**Required action**:
Starting at the line with "(R52, R55). -/" and going on through the line with "The last arm", reproduce each line in the records below exactly and nothing more.

**Records shown**:
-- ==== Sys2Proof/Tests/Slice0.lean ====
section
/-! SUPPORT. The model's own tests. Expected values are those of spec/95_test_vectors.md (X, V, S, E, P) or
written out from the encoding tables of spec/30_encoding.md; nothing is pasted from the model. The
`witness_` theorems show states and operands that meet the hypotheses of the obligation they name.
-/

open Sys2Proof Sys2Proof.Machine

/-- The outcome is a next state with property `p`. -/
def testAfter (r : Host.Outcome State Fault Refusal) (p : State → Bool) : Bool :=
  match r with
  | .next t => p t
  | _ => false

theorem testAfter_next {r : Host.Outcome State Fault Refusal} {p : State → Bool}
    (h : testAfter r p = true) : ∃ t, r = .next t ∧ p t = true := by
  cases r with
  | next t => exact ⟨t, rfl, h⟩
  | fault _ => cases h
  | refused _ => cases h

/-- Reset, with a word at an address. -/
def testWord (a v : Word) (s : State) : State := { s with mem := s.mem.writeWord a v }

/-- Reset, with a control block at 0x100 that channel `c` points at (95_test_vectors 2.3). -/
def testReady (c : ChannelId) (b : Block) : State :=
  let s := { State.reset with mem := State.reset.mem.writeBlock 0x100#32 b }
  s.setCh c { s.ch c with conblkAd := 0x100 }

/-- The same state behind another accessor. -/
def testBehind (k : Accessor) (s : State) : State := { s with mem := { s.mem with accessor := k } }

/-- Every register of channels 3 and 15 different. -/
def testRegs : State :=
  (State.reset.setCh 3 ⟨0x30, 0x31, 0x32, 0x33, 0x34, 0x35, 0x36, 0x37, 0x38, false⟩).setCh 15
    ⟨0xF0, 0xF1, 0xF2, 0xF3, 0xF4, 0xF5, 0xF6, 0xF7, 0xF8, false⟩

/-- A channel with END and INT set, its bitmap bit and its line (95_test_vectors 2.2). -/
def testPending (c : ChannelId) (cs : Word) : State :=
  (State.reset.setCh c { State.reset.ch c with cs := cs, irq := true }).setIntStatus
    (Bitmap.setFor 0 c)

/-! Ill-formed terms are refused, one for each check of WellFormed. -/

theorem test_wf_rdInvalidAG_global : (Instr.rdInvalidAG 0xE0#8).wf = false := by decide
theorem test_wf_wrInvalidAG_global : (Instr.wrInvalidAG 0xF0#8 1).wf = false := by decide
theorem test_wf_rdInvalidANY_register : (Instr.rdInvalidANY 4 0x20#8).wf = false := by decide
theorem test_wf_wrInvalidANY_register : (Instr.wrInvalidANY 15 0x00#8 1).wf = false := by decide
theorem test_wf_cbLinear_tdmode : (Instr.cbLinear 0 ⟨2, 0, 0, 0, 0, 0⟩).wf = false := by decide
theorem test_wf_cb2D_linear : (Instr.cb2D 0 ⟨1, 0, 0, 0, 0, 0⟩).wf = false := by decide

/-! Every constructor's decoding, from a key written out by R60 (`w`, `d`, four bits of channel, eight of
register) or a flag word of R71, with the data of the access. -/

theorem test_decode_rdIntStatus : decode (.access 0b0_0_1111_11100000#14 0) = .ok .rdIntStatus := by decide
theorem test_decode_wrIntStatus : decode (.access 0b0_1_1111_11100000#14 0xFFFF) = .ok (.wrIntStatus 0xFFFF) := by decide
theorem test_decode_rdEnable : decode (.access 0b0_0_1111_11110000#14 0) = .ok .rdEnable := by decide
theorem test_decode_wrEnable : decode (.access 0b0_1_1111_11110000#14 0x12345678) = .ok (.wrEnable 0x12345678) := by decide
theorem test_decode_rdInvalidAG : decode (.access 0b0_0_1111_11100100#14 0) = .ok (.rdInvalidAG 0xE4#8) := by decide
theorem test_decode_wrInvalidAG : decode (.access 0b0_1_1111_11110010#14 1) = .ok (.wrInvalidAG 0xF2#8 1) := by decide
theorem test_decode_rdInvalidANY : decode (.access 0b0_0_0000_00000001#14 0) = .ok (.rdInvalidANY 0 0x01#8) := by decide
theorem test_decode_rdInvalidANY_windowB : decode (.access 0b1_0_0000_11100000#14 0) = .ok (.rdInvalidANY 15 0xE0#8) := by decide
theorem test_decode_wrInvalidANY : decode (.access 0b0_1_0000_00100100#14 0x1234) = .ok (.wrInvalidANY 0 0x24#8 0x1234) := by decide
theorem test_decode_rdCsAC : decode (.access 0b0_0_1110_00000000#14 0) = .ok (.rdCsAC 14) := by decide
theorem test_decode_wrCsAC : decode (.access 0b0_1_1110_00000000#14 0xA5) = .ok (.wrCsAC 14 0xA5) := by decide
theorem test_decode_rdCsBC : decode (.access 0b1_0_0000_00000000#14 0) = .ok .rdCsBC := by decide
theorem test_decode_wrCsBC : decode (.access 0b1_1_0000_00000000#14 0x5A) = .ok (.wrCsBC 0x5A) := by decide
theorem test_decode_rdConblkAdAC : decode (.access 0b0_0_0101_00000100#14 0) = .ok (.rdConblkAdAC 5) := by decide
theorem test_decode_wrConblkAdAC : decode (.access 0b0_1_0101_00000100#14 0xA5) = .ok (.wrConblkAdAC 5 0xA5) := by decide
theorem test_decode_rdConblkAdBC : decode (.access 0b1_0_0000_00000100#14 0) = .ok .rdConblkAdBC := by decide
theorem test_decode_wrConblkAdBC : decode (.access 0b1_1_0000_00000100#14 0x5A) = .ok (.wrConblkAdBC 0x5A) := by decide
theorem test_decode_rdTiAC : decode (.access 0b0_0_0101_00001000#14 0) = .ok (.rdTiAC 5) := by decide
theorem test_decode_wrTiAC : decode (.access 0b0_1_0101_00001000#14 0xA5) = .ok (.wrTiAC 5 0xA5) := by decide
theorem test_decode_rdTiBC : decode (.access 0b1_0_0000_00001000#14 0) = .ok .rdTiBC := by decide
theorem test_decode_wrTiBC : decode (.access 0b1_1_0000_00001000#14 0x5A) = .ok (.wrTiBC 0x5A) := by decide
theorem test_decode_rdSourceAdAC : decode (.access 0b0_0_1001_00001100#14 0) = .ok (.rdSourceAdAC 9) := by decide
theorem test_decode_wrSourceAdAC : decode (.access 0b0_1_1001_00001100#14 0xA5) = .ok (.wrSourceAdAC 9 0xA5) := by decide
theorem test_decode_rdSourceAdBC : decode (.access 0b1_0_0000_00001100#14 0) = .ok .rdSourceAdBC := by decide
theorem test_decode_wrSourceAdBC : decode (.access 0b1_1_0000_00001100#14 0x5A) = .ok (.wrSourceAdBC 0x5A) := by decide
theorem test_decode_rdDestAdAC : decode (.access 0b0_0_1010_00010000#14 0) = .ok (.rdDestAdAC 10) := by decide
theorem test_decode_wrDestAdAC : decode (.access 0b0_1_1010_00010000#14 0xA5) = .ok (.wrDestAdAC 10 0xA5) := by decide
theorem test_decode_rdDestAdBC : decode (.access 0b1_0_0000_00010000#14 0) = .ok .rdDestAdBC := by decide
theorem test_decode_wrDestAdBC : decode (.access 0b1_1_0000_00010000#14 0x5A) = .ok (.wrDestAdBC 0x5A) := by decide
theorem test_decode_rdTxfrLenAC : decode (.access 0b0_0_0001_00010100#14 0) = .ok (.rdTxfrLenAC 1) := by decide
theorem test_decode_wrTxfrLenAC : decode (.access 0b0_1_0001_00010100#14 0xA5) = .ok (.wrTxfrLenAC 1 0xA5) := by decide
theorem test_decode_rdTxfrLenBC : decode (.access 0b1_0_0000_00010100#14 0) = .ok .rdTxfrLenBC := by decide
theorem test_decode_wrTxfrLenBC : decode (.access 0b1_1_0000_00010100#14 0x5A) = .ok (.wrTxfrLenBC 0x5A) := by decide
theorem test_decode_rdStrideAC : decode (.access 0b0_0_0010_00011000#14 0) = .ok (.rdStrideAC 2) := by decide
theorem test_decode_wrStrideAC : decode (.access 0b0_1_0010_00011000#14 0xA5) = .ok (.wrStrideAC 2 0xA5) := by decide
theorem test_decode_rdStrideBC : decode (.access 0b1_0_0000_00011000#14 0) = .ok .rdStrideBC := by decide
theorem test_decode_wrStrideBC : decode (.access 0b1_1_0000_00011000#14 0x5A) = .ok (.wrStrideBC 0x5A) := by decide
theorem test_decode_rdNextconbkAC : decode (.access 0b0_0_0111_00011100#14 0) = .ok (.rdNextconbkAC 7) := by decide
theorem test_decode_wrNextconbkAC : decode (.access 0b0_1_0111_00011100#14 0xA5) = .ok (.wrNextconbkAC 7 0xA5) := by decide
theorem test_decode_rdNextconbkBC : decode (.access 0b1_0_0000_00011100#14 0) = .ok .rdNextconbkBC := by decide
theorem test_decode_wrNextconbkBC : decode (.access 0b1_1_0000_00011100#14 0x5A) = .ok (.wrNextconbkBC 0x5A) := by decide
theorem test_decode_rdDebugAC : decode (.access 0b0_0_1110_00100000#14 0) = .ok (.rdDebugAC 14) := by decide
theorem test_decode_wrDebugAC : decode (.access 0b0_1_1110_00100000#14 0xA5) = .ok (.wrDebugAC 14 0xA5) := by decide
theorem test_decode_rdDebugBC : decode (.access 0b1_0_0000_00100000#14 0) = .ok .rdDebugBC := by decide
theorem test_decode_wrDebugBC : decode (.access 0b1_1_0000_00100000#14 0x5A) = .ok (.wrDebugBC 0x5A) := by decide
* * *
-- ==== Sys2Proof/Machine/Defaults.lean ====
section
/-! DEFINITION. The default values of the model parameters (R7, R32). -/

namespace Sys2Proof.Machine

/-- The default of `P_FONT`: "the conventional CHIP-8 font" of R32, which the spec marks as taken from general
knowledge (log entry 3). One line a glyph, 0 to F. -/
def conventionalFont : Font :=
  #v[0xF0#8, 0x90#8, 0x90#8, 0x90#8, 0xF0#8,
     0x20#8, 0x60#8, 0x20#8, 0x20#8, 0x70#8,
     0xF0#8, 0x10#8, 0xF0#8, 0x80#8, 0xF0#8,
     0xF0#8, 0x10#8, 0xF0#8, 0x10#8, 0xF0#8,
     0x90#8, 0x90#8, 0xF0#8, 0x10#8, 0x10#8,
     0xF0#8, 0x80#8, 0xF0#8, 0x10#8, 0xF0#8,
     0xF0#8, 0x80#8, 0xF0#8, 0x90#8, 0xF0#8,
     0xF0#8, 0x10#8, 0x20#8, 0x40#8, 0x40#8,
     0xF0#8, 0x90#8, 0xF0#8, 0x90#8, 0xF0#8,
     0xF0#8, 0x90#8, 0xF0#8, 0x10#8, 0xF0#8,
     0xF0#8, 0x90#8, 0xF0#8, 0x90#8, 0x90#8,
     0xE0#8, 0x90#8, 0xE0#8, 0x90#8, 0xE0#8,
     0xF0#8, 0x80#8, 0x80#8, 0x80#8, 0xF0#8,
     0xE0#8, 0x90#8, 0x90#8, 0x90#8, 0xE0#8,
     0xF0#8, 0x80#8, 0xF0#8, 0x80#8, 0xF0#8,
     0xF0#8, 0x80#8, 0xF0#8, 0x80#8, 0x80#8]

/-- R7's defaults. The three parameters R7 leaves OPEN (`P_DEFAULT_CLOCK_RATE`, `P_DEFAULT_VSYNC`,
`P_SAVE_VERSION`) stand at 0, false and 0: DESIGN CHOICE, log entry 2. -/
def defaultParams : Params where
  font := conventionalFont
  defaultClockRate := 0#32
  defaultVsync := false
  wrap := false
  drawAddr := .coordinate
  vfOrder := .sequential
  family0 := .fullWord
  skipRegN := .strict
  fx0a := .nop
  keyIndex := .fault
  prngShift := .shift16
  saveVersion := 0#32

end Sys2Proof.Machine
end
--
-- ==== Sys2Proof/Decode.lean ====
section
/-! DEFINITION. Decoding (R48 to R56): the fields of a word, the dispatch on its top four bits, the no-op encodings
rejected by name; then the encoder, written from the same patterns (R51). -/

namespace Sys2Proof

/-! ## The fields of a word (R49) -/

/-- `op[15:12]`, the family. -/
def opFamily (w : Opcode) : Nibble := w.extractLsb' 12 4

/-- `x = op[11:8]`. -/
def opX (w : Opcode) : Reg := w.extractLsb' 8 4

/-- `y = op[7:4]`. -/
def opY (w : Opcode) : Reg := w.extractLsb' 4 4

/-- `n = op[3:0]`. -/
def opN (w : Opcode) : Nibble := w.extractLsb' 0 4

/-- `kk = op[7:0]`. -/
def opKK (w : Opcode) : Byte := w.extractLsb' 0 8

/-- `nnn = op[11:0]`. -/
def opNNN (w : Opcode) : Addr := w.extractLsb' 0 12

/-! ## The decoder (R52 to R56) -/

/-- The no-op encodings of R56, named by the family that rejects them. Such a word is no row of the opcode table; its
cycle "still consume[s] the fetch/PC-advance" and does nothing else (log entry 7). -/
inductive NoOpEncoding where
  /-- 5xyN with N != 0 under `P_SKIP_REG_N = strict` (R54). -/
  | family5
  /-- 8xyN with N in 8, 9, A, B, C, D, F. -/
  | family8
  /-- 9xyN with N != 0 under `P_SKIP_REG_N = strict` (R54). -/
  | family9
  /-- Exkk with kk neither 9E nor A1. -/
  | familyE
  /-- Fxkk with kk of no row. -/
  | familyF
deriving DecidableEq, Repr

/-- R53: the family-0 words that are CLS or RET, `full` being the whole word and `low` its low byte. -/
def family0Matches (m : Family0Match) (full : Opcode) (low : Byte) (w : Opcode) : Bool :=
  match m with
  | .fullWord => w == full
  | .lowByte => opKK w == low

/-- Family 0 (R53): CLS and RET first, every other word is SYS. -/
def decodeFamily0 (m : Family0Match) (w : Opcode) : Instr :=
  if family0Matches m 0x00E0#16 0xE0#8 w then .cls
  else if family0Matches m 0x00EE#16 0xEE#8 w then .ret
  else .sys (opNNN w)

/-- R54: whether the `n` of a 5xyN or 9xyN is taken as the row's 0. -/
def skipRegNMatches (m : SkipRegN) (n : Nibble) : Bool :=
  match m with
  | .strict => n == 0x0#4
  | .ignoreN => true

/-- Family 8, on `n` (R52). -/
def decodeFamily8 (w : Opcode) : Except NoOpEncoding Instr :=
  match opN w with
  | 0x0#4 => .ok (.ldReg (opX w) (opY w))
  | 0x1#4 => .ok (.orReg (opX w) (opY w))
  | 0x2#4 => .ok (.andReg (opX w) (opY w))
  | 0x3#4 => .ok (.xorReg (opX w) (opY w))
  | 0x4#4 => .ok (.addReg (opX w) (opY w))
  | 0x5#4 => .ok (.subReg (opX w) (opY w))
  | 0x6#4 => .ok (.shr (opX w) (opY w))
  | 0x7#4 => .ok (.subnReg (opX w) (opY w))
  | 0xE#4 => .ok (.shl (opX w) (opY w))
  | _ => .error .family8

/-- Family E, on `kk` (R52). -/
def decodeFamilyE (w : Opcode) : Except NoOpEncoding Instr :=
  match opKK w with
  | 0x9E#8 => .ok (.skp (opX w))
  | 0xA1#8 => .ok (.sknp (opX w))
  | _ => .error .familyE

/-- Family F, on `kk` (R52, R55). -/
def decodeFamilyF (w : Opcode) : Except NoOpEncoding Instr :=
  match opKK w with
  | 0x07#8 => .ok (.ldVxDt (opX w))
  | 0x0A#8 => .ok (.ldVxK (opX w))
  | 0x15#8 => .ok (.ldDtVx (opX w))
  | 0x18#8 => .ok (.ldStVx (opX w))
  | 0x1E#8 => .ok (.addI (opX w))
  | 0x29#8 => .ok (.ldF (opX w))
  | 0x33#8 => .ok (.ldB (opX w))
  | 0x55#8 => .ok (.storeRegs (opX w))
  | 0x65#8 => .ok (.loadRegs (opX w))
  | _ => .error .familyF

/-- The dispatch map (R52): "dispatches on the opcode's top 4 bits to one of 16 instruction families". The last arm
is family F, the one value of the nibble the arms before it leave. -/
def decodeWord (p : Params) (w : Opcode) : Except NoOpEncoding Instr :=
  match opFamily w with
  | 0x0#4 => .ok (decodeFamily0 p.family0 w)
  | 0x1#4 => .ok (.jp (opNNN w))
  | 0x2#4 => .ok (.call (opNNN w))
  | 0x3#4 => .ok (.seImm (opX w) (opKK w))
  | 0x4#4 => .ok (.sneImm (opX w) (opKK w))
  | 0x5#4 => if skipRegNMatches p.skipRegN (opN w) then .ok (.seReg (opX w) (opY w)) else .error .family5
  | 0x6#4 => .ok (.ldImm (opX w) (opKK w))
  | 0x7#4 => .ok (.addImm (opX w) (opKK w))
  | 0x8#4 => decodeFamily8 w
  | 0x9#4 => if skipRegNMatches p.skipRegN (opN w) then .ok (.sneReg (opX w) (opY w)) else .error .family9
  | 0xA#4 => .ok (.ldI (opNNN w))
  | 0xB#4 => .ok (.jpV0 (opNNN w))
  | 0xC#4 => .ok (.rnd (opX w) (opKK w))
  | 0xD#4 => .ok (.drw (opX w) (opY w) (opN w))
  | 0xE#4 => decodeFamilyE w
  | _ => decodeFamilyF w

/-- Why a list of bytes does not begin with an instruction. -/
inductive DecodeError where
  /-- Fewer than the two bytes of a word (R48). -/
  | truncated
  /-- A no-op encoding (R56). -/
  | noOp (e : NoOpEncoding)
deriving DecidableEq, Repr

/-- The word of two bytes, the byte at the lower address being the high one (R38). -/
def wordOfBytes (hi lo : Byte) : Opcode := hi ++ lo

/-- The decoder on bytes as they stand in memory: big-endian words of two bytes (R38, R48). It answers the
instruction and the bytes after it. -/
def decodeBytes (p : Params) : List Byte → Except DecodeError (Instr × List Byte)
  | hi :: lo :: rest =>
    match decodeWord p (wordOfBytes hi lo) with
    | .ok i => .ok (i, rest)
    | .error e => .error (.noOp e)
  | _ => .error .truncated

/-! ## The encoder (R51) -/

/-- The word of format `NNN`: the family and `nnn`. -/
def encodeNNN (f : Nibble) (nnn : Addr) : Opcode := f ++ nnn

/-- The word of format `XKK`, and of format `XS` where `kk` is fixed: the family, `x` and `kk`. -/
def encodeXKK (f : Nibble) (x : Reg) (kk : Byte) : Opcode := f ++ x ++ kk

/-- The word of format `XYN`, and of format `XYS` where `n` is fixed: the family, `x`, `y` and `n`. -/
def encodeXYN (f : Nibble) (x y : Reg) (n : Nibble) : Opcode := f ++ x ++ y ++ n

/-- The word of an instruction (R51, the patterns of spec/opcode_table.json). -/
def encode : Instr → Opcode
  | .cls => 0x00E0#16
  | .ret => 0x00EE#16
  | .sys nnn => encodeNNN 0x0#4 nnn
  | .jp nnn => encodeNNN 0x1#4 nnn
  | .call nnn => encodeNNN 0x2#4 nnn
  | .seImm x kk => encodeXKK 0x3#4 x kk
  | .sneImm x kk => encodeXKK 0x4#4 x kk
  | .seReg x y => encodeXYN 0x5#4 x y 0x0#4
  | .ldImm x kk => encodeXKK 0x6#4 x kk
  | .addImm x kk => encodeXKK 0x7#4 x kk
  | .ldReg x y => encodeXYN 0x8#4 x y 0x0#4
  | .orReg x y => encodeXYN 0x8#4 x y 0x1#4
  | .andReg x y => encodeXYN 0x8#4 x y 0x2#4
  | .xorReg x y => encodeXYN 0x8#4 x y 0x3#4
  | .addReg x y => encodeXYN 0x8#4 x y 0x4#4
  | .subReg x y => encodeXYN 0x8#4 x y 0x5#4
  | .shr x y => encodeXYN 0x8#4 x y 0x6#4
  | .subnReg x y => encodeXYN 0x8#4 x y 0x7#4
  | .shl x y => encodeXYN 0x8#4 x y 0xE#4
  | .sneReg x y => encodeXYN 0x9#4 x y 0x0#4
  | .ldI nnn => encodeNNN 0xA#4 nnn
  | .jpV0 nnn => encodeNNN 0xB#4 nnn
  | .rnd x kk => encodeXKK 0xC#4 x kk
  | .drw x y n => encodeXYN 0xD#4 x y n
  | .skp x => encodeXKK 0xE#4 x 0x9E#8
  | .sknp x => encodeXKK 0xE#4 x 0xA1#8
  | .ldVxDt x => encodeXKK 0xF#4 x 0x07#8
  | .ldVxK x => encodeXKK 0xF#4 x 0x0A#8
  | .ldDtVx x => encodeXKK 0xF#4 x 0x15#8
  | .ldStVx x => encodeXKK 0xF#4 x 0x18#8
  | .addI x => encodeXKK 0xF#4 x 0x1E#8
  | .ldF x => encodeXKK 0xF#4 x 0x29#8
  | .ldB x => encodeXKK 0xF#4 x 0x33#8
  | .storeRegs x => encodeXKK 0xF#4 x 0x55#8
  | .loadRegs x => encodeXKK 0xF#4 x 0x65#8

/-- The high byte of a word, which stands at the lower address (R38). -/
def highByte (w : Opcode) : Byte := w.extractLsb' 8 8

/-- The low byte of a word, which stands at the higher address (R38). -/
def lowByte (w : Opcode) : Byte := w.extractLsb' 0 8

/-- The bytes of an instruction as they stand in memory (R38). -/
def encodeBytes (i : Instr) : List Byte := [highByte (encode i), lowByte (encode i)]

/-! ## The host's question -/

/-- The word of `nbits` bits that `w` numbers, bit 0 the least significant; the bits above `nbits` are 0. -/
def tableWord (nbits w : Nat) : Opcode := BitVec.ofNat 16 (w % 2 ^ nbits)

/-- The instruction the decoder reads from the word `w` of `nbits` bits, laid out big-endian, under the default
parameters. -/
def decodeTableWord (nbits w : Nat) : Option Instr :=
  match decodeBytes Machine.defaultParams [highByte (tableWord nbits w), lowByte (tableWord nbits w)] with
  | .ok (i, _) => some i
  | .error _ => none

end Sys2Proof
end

**Answer to this exercise**:
/-- Family F, on `kk` (R52, R55). -/
def decodeFamilyF (w : Opcode) : Except NoOpEncoding Instr :=
  match opKK w with
  | 0x07#8 => .ok (.ldVxDt (opX w))
  | 0x0A#8 => .ok (.ldVxK (opX w))
  | 0x15#8 => .ok (.ldDtVx (opX w))
  | 0x18#8 => .ok (.ldStVx (opX w))
  | 0x1E#8 => .ok (.addI (opX w))
  | 0x29#8 => .ok (.ldF (opX w))
  | 0x33#8 => .ok (.ldB (opX w))
  | 0x55#8 => .ok (.storeRegs (opX w))
  | 0x65#8 => .ok (.loadRegs (opX w))
  | _ => .error .familyF

/-- The dispatch map (R52): "dispatches on the opcode's top 4 bits to one of 16 instruction families". The last arm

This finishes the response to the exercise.